#### Exercise requirements
Copy nothing from the entries below except the lines from the one containing "-- ==== Sys2Proof/Laws/Exec.lean" through the one containing "variable (s : State)", and copy those exactly.

(Items listed in a dataset)
——————————

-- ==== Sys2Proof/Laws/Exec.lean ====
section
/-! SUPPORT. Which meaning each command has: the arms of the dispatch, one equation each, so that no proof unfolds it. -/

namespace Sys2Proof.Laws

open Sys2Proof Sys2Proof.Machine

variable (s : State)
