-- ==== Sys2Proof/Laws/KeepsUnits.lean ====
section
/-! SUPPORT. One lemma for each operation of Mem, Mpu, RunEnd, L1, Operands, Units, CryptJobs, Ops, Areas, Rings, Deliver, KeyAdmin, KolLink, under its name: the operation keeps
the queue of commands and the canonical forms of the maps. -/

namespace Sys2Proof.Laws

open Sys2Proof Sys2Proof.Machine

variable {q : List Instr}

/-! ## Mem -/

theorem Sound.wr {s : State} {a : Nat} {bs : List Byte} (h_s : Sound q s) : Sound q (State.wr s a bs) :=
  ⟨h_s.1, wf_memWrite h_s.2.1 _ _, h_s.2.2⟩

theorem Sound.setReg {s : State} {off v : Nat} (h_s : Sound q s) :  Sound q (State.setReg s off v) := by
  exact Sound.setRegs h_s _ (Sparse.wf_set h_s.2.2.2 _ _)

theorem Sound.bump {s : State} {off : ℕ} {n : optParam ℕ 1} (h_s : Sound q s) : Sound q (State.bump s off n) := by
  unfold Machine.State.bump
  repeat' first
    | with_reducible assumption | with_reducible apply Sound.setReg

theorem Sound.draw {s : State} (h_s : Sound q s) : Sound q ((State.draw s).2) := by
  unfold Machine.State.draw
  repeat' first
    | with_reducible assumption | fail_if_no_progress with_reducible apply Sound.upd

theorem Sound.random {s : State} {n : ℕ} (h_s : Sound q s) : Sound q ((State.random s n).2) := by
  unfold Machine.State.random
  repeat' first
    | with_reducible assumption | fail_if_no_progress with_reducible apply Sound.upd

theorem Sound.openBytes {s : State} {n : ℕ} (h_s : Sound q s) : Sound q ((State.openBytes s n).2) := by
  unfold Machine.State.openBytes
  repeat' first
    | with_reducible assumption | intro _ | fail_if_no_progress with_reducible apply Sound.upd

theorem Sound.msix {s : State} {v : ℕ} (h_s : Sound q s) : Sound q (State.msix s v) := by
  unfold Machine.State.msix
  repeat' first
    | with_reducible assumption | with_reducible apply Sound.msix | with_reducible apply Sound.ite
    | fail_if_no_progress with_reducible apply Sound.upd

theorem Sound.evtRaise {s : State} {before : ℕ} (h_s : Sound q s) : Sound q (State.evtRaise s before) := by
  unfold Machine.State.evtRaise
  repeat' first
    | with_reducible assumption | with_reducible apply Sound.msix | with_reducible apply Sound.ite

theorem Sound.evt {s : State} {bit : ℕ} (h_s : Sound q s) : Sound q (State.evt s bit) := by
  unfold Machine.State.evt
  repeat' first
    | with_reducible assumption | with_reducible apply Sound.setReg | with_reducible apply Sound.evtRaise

——————————

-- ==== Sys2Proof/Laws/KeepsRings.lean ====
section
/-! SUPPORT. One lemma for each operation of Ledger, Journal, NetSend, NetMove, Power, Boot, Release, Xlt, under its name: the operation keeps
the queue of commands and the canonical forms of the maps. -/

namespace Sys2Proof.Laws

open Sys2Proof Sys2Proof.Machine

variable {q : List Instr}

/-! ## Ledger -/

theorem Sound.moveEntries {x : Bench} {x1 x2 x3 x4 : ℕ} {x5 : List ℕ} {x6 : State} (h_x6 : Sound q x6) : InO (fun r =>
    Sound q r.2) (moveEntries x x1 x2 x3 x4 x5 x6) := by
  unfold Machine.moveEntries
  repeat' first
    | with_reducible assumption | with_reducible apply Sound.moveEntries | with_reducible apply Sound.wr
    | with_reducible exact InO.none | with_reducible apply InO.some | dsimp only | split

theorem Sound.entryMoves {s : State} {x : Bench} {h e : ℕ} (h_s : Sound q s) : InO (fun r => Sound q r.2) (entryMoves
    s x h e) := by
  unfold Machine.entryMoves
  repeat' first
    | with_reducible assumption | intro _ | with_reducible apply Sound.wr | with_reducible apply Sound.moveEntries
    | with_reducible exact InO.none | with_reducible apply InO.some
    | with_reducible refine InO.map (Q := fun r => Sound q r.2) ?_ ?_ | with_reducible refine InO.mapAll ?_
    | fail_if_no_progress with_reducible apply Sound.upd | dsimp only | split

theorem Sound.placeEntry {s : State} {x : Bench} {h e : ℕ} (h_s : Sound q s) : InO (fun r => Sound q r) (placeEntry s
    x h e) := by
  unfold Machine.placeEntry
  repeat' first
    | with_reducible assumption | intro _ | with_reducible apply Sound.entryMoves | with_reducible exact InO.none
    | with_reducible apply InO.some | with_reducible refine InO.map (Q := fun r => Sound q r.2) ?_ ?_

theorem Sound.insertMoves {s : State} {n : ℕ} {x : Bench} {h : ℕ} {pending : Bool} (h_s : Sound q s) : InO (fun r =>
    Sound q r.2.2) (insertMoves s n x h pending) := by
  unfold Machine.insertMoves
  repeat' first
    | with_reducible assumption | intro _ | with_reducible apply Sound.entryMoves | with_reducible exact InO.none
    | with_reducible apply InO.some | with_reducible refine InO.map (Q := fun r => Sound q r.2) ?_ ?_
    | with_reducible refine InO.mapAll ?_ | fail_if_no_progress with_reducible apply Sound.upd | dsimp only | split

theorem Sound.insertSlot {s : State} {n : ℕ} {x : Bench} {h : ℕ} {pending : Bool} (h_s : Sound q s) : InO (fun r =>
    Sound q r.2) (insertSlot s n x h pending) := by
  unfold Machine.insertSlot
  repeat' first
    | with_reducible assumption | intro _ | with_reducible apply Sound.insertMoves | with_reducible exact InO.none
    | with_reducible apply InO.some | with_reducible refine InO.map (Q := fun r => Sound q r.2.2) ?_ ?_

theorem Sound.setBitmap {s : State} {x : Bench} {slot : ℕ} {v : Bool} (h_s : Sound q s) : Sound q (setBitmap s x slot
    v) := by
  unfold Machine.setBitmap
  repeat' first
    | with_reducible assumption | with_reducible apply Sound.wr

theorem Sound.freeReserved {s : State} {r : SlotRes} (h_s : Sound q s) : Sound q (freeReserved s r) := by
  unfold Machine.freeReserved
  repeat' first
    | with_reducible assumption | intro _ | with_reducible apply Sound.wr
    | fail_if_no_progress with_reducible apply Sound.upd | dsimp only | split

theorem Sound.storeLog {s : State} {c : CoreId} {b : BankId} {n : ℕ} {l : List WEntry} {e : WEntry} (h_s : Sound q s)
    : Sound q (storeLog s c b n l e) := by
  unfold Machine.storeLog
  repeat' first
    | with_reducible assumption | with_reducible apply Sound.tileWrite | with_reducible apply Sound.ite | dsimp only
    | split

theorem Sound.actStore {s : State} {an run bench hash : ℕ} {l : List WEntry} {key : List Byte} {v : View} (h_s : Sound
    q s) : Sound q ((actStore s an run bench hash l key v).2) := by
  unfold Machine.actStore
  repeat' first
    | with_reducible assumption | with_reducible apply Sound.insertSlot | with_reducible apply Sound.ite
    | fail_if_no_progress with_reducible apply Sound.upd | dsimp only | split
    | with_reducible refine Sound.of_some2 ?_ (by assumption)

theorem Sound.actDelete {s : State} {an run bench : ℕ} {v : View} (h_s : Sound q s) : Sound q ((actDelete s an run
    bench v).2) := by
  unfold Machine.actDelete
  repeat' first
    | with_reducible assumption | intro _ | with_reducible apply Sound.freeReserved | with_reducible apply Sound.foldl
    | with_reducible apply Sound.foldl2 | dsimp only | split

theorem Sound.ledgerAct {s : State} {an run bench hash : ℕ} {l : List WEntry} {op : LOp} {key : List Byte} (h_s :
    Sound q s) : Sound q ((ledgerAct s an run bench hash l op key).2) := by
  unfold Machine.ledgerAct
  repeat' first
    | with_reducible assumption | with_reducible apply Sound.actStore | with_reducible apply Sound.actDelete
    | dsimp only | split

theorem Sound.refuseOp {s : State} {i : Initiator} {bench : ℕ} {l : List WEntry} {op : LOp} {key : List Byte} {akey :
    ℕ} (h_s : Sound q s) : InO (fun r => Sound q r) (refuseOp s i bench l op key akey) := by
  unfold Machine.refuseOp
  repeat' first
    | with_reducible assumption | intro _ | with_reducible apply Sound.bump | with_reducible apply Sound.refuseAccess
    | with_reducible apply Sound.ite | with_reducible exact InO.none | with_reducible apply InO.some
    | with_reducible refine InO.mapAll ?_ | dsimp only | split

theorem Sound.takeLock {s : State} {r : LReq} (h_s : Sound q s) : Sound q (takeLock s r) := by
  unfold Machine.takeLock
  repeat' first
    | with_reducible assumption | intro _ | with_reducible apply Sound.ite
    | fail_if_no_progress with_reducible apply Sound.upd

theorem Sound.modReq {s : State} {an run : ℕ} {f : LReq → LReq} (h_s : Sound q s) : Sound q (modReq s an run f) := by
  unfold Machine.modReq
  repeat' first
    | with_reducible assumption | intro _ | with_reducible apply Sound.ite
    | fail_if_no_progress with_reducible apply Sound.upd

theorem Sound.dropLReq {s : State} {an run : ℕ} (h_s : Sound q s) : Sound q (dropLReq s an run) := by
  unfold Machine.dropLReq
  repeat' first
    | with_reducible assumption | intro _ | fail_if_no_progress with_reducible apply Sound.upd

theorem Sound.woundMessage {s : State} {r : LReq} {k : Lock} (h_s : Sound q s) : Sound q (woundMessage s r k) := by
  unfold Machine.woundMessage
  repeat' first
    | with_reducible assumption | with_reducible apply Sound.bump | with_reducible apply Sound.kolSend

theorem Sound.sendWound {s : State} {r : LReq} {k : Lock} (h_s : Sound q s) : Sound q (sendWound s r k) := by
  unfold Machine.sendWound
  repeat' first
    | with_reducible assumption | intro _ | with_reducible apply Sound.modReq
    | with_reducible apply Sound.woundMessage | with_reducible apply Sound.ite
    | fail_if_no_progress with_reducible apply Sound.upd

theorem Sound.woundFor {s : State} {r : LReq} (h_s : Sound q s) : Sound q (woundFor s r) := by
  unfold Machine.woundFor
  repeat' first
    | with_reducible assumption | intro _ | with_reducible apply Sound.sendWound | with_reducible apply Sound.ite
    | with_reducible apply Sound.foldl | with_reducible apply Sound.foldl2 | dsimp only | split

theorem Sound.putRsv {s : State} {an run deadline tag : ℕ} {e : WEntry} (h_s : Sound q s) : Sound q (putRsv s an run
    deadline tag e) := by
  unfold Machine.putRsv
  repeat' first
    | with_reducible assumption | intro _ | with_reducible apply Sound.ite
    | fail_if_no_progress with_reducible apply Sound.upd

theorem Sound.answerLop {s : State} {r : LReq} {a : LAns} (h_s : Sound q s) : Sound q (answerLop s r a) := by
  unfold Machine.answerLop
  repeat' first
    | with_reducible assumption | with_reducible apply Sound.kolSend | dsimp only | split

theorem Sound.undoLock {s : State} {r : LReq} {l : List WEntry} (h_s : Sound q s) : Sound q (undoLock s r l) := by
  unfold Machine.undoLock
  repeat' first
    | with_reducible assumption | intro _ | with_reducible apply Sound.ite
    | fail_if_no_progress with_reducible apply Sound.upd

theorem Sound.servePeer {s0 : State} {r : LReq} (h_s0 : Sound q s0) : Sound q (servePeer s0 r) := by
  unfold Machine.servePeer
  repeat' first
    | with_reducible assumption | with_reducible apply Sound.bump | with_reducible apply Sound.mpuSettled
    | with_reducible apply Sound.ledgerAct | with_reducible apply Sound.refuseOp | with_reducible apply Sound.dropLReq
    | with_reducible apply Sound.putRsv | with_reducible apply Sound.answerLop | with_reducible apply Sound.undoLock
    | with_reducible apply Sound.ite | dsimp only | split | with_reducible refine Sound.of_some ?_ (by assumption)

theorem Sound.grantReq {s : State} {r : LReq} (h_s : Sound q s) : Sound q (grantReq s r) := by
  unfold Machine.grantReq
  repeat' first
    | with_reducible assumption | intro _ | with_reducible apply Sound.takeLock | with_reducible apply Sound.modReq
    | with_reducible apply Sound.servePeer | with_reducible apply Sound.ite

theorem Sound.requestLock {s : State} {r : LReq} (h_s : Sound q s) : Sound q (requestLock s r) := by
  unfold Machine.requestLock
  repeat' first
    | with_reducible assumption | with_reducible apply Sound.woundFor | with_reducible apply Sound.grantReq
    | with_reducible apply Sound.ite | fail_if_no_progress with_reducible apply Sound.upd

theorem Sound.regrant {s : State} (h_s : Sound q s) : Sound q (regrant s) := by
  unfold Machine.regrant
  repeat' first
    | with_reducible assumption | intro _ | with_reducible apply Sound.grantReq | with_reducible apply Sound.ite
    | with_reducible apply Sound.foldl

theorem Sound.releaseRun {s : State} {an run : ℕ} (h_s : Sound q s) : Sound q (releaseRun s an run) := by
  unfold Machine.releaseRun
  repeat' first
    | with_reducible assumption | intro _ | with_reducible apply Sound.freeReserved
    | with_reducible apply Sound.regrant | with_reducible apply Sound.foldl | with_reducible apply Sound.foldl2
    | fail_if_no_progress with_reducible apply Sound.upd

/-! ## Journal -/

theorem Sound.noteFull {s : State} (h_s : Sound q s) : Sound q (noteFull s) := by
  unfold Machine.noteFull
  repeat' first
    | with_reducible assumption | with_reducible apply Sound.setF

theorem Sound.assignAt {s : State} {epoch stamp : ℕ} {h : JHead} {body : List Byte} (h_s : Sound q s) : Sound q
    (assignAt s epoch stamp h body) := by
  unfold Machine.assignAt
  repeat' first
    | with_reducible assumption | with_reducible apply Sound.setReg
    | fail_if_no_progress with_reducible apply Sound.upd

——————————

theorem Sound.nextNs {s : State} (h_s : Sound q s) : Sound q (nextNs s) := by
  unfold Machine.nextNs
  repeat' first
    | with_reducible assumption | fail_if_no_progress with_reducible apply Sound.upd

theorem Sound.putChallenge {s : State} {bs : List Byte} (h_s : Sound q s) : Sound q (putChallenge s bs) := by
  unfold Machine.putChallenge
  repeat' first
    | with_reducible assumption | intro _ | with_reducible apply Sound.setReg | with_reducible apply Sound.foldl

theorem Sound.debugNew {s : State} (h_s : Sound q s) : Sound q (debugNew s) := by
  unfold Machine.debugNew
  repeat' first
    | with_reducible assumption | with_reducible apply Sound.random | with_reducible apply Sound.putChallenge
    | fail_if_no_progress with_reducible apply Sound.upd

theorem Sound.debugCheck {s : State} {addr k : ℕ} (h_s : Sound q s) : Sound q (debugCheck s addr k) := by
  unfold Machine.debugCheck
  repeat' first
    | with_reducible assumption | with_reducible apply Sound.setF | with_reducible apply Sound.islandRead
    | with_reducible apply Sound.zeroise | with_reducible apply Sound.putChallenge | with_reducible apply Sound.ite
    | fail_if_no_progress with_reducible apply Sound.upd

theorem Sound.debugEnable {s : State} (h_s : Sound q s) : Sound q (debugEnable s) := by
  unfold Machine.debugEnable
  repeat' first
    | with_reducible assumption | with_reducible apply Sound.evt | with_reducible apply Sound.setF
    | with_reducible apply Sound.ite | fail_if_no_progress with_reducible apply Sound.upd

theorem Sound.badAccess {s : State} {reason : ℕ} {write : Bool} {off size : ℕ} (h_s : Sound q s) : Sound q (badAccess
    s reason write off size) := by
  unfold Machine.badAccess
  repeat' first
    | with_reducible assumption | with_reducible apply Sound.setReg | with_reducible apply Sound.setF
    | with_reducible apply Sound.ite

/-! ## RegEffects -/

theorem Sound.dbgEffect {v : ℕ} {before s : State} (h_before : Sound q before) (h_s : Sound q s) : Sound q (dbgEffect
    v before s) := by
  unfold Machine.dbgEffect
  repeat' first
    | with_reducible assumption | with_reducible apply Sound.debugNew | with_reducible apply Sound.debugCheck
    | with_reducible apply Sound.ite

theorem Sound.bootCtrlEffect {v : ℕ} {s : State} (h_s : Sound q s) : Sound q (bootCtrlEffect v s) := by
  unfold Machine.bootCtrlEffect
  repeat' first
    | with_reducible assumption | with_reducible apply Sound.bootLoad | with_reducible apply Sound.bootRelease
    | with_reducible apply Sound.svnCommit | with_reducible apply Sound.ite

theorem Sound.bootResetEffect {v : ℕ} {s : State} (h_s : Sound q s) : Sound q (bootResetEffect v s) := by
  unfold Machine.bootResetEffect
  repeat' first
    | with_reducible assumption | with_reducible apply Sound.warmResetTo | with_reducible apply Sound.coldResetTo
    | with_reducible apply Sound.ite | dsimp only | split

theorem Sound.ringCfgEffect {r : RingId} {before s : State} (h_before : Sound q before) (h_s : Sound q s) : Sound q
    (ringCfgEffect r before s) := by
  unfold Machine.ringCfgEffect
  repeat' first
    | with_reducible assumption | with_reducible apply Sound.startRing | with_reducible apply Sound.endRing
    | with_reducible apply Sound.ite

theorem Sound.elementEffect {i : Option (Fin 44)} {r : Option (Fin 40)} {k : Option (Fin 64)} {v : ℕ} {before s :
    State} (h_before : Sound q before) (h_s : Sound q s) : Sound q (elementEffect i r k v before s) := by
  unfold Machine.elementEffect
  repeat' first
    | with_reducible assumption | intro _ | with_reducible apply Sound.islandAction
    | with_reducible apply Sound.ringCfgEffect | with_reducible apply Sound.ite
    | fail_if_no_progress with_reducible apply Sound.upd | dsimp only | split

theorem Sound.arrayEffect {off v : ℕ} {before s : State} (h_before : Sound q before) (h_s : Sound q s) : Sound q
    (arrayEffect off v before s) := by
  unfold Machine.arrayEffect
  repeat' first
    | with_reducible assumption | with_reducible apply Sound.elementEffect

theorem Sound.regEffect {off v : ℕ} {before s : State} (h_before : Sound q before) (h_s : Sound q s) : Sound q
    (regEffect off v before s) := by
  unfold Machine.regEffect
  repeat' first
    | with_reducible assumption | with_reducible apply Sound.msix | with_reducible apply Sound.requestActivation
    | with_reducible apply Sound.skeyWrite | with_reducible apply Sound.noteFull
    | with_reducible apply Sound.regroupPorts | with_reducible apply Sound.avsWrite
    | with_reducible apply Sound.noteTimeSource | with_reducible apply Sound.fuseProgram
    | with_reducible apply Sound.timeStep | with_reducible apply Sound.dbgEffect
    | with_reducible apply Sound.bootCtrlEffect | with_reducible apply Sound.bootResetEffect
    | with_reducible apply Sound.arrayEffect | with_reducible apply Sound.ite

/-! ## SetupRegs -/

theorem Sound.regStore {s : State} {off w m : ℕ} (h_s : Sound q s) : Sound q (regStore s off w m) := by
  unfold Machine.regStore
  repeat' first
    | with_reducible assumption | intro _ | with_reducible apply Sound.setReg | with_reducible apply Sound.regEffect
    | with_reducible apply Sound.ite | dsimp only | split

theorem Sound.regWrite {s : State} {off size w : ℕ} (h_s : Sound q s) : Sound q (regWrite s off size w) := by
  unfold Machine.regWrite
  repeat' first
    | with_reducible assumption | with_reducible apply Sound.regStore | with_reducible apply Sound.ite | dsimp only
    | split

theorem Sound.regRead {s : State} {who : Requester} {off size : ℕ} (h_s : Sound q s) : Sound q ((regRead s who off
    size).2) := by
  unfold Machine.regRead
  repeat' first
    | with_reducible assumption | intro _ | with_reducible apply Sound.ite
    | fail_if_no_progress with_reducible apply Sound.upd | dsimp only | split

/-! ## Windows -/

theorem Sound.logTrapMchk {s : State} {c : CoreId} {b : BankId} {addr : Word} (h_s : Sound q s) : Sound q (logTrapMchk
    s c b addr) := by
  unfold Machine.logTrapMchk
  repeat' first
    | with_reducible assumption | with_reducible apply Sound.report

——————————

#### Your response
-- ==== Sys2Proof/Laws/Exec.lean ====
section
/-! SUPPORT. Which meaning each command has: the arms of the dispatch, one equation each, so that no proof unfolds it. -/

namespace Sys2Proof.Laws

open Sys2Proof Sys2Proof.Machine

variable (s : State)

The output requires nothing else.